How The World's Top Drink Brands Cope With China’s Anti-Graft Slump

    As the world's largest drinks conglomerates all feel the pain of China's ongoing anti-corruption crackdown, each one is trying to put growth back on track in its own way.
    Jing Daily
    Jing DailyAuthor
      Published   in Finance

    The special year of the horse Scotch blend by Diageo's Johnnie Walker. (Sina Weibo/Johnnie Walker)

    Chinese New Year may be a festive time for celebration, but not for the top global drinks companies this year. As China’s anti-corruption crackdown eats into profits for conglomerates such as Diageo, Pernod Ricard, Rémy Martin, and LVMH’s Moët Hennessy, the brands are coming up with a variety of strategies to stave off further China decline.

    The four companies have all recently lamented the effects of the ongoing Chinese government campaign, which bans both luxury gift-giving to officials and fancy banquets with tables full of high-end Cognac and baijiu. While all of these businesses have been hit hard by the campaign, they each have their own ways of handling the crisis in China. Their strategies include staying the course while upping their marketing budget, introducing bottles at lower price points, and targeting the country’s young partygoers. Read more to see what each company is doing.

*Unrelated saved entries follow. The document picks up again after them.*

/-! ### Witnesses: registers and results -/

theorem witness_scalar_results :
    scalarValue (sSt [(1, 5), (2, 7)]) (.add bare 3 1 2) = some (bare, 3, 12, 1)
      ∧ (sSt [(1, 5), (2, 7)]).guardOn bare = true ∧ Room (sSt [(1, 5), (2, 7)]) (keyS 3) false 0
      ∧ scalarValue (sSt []) (.lea (landH 3) 0 31 31 7) = some (landH 3, 0, 0, 1)
      ∧ (sSt []).guardOn (landH 3) = true ∧ Room (sSt []) (keyS 0) true 3 := by
  refine ⟨by decide, by decide, ?_, by decide, by decide, ?_⟩ <;> unfold Room <;> decide
theorem witness_predicate_results :
    predValue (sSt [(1, 5)]) (.cmpLts bare 2 0 1) = some (bare, 2, BitVec.allOnes 128)
      ∧ (sSt [(1, 5)]).guardOn bare = true ∧ Room (sSt [(1, 5)]) ((sSt [(1, 5)]).me.keyP 2) false 0
      ∧ predValue (ctxSt { rot := true, rpos := 7 }) (.pset (landH 1) 15) = some (landH 1, 15, BitVec.allOnes 128)
      ∧ Room (ctxSt { rot := true, rpos := 7 }) ((ctxSt { rot := true, rpos := 7 }).me.keyP 15) true 1 := by
  refine ⟨by decide, by decide, ?_, by decide, ?_⟩ <;> unfold Room <;> decide
theorem witness_counter_and_parameter_results :
    otherValue (sSt [(5, 2 ^ 32 + 9)]) (.lset bare 2 5) = some (bare, keyLc 2, 9)
      ∧ Room (sSt [(5, 2 ^ 32 + 9)]) (keyLc 2) false 0
      ∧ otherValue (sSt []) (.lseti bare 0 2) = some (bare, keyLc 0, 2)
      ∧ otherValue (sSt [(1, 8)]) (.mset bare 7 1) = some (bare, keyM 7, 8)
      ∧ otherValue (sSt []) (.mseti (landH 1) 0 0x1FFF) = some (landH 1, keyM 0, 2 ^ 64 - 1)
      ∧ Room (sSt []) (keyM 0) true 1 := by
  refine ⟨by decide, ?_, by decide, by decide, by decide, ?_⟩ <;> unfold Room <;> decide
theorem witness_vector_results :
    (vectorValue (sSt []) (.vadd .v0 bare 3 1 2 2)).isSome = true ∧ elLanes 32 ((sSt []).lanes bare) ≠ 0
      ∧ Room (sSt []) ((sSt []).me.keyV 3) false 0
      ∧ (vectorValue { sSt [] with iss := { lat0 := true } } (.vqnf .v0 bare 3 1 0 6)).isSome = false
      ∧ (vectorValue { coreSt { latch := [7] } with iss := { lat0 := true } } (.vqnf .v0 bare 3 1 0 6)).isSome = true
      ∧ (vectorValue (sSt []) (.vxcl .v1 (landH 1) 31 1 2 0)).isSome = true
      ∧ Room (sSt []) ((sSt []).me.keyV 31) true 1 := by
  refine ⟨by decide, by decide, ?_, by decide, by decide, by decide, ?_⟩ <;> unfold Room <;> decide
theorem witness_vector_compares :
    (compareValue (sSt []) (.vcmples .v1 bare 4 1 2 3)).isSome = true ∧ elLanes 64 ((sSt []).lanes bare) ≠ 0
      ∧ Room (sSt []) ((sSt []).me.keyP 4) false 0 := by
  refine ⟨by decide, by decide, ?_⟩ <;> unfold Room <;> decide
/-- With a guard whose lanes are all off no lane is active, and the element's lane is not either. -/
theorem witness_vector_extract :
    ((sSt []).lanes bare).getLsbD 127 = true ∧ Room (sSt []) (keyS 3) false 0
      ∧ ((sSt []).lanes ⟨true, false, 5, 0⟩).getLsbD 0 = false := by
  refine ⟨by decide, ?_, by decide⟩ <;> unfold Room <;> decide
theorem witness_double_write_traps :
    scalarValue (ctxSt { dwt := true, regs := [(3, { w := true })] }) (.ldi bare 3 9) = some (bare, 3, 9, 1)
      ∧ (ctxSt { dwt := true, regs := [(3, { w := true })] }).me.collides (keyS 3) 0 = true
      ∧ (ctxSt { regs := [(3, { w := true })] }).me.collides (keyS 3) 0 = true
      ∧ (ctxSt { regs := [(3, { w := true })] }).me.dwt = false := by decide
theorem witness_later_writes_prevail :
    (({ regs := [(3, { w := true, stamp := some 5 })] } : Ctx).two 3).stamp = some 5
      ∧ olderStamp 4 5 = true ∧ olderStamp 5 5 = false ∧ olderStamp 6 5 = false ∧ olderStamp 0xFFFFFFFF 5 = true := by decide
theorem witness_flip_exchanges_faces :
    Tbl.wf {} ({ regs := [(3, { f0 := 1, f1 := 2, w := true })],
                 pwq := [{ reg := 4, rem := 0, val := some 9 }, { reg := 5, rem := 1 }] } : Ctx).regs = true
      ∧ (∀ e ∈ ({ pwq := [{ reg := 4, rem := 0, val := some 9 }, { reg := 5, rem := 1 }] } : Ctx).pwq,
          e.rem = 0 → e.val.isSome = true)
      ∧ Tbl.wf {} ([(0, { en := true, half := 64 })] : Tbl Pair) = true
      ∧ (Tbl.get {} ([(0, { en := true, half := 64 })] : Tbl Pair) 0).fresh = false := by decide
theorem witness_register_operations_keep_the_form :
    Tbl.wf {} ({ regs := [(3, { f0 := 1 }), (40, { f1 := 2 })] } : Ctx).regs = true ∧ Tbl.wf {} ({} : Ctx).regs = true := by
  decide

    At the end of January, the world’s biggest spirits company recently reported a 22 percent drop in total sales in China for a six-month period, citing the Chinese government’s anti-corruption crackdown as a direct cause. Its hardest-hit category was baijiu brand Shui Jing Fang, which experienced a precipitous 66 percent drop in sales. Johnnie Walker Black and Red Label shipments to China have declined, and the China slump has led to a 6 percent overall drop in top-line sales for East Asia. Even Chinese New Year sales are “unlikely to see a rebound,” said the company, which doesn’t plan on a growth rebound until 2015.

    In order to cope, the brand will be focusing on its bright spots in China—ultra-premium Scotch and brands at middle-class price points aimed at the consumer market. Despite the fact that many of Diageo’s top-shelf brands have been hit by the crackdown, wealthy Chinese consumers are still buying high-end Scotch. Bespoke blends that go for $3,000 to $5,000 a bottle are doing well in the country, said Diageo CEO Ivan Menezes in a company presentation, and Johnnie Walker Blue was up 60 percent in China for the six-month period.

    “This is really going directly to the consumer for consumption, and is not kind of dependent on gifting or government entertaining,” said Menezes. This focus on the consumer, rather than the official “gifting” market, has helped some of Diageo’s mid-range brands as well. For example, the company reported 37 percent China growth for Bailey's, which is “opening up a whole new consumer opportunity,” said Menezes.

    Pernod Ricard#

    The spirits maker won’t reveal its first-half results until February 13, but its last earnings report was less than rosy when it came to China sales. The company has warned that the Chinese government’s crackdown will slow year-end profits, and reported in October that sales for the three months ended September 30 fell by 9 percent.

    In the face of slowing demand, Pernod Ricard is going for a cheaper price point and younger drinkers in order to balance the void left by the crackdown. It recently launched Ballentines Finest, a blended Scotch whisky, and Martell Distinction Cognac, in China, both of which are aimed at younger drinkers headed to karaoke clubs. At around $27 to $60 a bottle, the price points are aimed at the consumer, not the high-end gifting market. "China is and will be a key growth driver for the group," said company CEO Pierre Pringuet in October.

    Rémy Cointreau#

    In the company’s recent nine-month financial report, the company saw a 32 percent drop in Cognac sales for its third quarter. A major portion of this drop came from China, where Cognac makes up 40 percent of the company’s total profit. “The campaign to promote morality in China is expected to continue to adversely affect the consumption of ultra-premium products and no significant recovery can be expected due to the Chinese New Year,” said a statement by the company, which saw a “cumulative organic decline” of 18.3 percent since the start of the current financial year.

    Rather than opting for steep discounts, the conglomerate is “keeping a cool head,” its CFO, Luca Marotta, said in a Wall Street Journal interview. "Giving in to pressure on prices would be a big strategic error." The company plans to boost advertising and marketing spending in preparation for when China sales “naturally” rebound, he said. Meanwhile, like Pernod Ricard, the company has also been targeting younger consumers over the past year with its focus on clubgoers through its China “Remy Dance” competitions.

    Moët Hennessy#

    LVMH’s drinks category was also hit by the anti-corruption campaign, said LVMH CFO Jean-Jacques Guiony during a conference call on its year-end sales report released last week. As a result, the conglomerate is engaging in “significant destocking” of its Cognac in China, and is also pursuing a "value creation strategy" for its Colosseum vintage, which "continues to sell well" in the country. The company also continues to make efforts to turn more Chinese consumers into Champagne drinkers, a task which has proven challenging with the popularity of red wine.